* [DATA RECORDS]

%%

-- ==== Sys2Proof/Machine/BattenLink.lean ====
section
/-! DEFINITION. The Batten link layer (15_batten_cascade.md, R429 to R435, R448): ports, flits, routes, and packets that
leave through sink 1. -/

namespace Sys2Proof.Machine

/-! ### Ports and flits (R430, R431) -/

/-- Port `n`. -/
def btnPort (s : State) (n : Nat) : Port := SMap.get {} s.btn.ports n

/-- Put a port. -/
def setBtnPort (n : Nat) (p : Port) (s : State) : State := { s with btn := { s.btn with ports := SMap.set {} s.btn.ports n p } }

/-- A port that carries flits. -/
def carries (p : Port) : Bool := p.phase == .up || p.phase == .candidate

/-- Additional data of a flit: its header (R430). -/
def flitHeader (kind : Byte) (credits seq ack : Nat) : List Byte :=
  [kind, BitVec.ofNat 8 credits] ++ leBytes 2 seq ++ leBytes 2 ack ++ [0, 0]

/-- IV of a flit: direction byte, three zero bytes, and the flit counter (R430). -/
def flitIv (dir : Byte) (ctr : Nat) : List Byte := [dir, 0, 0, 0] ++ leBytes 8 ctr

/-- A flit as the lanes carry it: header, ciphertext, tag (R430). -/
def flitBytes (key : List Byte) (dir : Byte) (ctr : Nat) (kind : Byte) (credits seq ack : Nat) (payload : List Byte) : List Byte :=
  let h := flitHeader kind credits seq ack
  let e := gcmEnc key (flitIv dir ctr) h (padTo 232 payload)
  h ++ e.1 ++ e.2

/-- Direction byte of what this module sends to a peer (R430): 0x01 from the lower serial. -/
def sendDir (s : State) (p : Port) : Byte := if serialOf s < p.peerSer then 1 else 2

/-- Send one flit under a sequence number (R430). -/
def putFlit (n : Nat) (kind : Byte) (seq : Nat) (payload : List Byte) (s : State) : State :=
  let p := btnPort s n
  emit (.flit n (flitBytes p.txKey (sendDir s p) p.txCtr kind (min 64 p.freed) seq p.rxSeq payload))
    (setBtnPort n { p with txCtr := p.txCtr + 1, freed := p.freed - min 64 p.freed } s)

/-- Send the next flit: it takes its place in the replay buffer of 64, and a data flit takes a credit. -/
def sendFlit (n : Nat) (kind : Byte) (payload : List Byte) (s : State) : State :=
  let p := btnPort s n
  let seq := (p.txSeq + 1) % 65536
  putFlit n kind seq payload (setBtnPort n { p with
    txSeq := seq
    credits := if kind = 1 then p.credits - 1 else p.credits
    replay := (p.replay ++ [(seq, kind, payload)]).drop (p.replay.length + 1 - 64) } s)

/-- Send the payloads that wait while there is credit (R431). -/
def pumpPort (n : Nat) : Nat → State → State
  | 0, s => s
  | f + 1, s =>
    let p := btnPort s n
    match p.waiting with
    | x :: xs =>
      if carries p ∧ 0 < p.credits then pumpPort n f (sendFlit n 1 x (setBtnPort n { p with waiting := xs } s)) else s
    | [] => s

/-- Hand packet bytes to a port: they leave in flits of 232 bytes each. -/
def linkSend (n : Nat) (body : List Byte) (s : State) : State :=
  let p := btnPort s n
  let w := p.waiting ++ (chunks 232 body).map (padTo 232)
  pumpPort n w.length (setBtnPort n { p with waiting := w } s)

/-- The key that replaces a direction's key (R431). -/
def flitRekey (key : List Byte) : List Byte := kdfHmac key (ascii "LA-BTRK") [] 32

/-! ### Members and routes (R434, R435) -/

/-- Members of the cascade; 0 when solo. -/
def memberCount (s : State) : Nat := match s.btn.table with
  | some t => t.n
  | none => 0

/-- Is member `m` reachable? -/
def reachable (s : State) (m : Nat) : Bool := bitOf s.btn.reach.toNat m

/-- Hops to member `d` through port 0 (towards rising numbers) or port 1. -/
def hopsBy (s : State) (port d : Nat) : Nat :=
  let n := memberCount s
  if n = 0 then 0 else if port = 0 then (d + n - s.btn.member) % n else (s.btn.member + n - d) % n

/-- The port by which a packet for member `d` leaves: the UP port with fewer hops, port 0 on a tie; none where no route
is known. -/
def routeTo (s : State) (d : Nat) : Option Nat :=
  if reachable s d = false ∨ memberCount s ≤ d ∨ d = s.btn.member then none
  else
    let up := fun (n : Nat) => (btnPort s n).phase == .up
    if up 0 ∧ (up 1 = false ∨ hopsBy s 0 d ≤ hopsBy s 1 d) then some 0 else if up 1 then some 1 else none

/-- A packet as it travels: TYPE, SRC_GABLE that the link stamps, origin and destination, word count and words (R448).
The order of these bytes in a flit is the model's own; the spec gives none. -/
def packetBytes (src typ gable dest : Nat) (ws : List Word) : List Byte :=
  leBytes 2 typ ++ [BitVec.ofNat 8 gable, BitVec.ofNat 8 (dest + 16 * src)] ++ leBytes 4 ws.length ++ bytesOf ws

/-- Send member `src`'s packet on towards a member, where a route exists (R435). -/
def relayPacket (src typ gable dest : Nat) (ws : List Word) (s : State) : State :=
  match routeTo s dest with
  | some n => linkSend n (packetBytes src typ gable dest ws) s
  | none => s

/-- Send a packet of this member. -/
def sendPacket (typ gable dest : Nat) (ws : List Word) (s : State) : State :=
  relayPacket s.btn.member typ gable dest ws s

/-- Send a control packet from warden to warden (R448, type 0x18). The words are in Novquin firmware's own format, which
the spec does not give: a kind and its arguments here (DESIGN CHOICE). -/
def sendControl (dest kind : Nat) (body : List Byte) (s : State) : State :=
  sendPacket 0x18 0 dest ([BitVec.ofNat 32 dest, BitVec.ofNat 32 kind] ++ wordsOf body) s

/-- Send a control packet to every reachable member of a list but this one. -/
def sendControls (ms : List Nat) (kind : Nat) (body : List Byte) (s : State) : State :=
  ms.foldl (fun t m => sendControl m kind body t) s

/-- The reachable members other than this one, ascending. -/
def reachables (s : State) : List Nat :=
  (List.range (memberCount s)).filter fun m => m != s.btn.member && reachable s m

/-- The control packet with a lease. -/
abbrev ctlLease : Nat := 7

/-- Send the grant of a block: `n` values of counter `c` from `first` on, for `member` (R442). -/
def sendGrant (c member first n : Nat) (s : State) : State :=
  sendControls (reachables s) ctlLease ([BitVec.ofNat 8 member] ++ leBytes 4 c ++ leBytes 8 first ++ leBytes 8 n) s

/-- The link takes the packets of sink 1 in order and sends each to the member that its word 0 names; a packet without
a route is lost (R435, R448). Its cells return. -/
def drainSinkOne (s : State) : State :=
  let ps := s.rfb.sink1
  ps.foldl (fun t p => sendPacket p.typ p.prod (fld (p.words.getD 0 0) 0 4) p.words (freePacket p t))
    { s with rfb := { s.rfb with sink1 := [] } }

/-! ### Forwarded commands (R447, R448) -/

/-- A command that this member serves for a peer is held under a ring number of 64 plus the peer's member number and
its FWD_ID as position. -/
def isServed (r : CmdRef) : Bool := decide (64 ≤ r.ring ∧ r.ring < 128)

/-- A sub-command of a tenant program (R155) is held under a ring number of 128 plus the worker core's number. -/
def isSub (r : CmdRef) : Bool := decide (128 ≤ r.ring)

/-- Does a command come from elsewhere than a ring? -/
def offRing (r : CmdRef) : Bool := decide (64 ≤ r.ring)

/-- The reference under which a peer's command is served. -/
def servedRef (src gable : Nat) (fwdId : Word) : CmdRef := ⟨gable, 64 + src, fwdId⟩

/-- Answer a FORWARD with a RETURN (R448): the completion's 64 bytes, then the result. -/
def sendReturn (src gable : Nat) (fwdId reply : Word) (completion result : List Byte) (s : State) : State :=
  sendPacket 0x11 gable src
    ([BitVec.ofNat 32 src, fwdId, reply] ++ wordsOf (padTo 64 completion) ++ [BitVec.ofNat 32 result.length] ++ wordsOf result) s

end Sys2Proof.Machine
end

%%

* [GOAL OF THE EXERCISE] Whenever the word "phase" appears in a line of the listing, copy out that line.

* [ANSWER]
def carries (p : Port) : Bool := p.phase == .up || p.phase == .candidate
    let up := fun (n : Nat) => (btnPort s n).phase == .up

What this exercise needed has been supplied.